[[ Given entries open ]]

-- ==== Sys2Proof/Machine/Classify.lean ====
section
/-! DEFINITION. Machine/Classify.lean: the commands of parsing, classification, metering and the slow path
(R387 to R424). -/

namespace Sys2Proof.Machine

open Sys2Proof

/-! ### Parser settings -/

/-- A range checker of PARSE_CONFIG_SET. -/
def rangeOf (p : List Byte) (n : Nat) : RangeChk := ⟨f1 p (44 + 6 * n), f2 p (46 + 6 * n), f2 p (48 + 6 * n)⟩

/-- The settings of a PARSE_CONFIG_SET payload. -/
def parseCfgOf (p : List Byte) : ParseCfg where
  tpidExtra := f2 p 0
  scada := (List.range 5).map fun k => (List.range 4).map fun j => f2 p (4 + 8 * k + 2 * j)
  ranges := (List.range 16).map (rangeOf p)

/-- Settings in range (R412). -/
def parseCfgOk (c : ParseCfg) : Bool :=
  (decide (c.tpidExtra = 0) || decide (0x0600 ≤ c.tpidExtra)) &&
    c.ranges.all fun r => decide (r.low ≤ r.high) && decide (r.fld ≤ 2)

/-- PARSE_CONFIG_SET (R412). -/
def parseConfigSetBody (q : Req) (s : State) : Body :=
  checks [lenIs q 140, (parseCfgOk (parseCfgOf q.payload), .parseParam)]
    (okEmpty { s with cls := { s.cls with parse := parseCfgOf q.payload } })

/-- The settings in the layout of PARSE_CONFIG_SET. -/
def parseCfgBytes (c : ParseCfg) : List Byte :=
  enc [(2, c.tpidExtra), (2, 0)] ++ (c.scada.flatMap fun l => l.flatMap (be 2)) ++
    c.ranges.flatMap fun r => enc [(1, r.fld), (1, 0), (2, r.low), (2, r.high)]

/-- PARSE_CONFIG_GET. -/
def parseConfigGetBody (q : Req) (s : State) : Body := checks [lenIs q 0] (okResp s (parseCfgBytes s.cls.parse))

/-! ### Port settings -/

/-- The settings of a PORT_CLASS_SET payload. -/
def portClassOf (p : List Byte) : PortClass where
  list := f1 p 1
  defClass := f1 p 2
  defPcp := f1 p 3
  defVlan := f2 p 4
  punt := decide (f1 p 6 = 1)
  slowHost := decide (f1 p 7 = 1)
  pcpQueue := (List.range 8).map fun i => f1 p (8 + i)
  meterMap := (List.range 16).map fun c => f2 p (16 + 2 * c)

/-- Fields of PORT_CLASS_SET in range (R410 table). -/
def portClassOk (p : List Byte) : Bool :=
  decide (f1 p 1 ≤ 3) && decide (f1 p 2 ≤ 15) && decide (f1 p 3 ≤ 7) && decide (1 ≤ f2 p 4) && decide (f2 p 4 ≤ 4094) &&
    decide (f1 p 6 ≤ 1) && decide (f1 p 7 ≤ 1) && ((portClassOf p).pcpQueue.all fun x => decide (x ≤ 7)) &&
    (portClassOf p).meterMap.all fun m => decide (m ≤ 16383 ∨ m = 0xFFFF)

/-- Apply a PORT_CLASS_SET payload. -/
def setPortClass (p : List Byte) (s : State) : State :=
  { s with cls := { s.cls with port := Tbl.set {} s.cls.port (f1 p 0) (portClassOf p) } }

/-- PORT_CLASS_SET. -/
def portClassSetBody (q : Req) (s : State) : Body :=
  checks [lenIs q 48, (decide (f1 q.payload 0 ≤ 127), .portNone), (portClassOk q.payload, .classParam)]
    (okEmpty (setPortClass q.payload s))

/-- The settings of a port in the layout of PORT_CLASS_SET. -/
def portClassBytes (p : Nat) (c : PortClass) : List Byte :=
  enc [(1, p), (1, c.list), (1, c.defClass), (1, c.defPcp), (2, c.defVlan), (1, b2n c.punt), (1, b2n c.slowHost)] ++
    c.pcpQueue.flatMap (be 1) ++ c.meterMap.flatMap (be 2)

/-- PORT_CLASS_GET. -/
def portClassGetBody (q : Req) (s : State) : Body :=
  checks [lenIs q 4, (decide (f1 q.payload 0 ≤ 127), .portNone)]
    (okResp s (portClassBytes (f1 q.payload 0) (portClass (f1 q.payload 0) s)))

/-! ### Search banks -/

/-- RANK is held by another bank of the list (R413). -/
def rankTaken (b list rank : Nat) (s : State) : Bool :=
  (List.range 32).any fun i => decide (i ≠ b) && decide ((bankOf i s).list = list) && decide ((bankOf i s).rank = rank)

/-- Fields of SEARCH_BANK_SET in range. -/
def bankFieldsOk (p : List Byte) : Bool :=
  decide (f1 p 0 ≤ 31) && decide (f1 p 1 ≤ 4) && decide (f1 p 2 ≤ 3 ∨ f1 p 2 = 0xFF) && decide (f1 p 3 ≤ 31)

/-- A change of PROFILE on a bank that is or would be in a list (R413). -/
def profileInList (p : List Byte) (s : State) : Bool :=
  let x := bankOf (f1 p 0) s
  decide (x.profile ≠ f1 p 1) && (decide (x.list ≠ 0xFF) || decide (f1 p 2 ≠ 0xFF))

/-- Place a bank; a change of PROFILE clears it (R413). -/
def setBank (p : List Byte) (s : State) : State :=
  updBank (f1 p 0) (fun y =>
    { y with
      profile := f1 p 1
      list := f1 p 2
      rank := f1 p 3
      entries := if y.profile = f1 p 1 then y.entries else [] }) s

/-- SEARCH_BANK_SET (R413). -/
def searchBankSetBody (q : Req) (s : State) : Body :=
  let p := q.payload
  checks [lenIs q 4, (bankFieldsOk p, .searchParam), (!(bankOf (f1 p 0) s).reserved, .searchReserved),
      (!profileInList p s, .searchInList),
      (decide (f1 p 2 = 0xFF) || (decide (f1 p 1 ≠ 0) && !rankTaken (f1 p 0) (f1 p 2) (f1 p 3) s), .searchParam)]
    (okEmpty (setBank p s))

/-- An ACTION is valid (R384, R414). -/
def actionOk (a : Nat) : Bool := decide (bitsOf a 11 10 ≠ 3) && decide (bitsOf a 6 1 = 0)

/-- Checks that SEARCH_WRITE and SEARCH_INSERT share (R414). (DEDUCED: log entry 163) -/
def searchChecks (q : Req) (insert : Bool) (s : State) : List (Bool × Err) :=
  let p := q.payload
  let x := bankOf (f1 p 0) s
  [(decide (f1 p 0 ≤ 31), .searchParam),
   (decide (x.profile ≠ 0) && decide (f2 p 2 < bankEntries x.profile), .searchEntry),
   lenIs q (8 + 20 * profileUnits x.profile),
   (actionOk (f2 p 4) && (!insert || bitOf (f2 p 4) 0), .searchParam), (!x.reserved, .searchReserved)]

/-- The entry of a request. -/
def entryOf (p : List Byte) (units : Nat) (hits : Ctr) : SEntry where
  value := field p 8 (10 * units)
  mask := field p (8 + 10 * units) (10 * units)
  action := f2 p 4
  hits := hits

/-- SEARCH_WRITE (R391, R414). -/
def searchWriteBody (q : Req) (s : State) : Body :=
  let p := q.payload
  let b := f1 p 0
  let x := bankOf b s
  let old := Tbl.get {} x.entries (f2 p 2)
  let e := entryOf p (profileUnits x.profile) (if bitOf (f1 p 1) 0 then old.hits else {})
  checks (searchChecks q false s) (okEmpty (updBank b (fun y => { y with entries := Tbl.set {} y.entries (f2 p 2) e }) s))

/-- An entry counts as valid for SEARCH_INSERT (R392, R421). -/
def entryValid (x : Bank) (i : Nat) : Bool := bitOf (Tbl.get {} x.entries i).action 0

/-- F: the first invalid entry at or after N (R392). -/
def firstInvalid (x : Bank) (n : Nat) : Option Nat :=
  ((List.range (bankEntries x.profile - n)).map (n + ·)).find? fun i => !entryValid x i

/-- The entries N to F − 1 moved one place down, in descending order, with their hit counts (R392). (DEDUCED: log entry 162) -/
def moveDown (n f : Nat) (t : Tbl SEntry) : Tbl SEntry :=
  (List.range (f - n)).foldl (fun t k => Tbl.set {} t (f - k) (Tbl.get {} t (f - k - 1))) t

[[ Given entries closed ]]

> Exercise description:
Check each line of the data above, and please copy the ones in which the string "counts" occurs.

> Answer section:
/-- An entry counts as valid for SEARCH_INSERT (R392, R421). -/
/-- The entries N to F − 1 moved one place down, in descending order, with their hit counts (R392). (DEDUCED: log entry 162) -/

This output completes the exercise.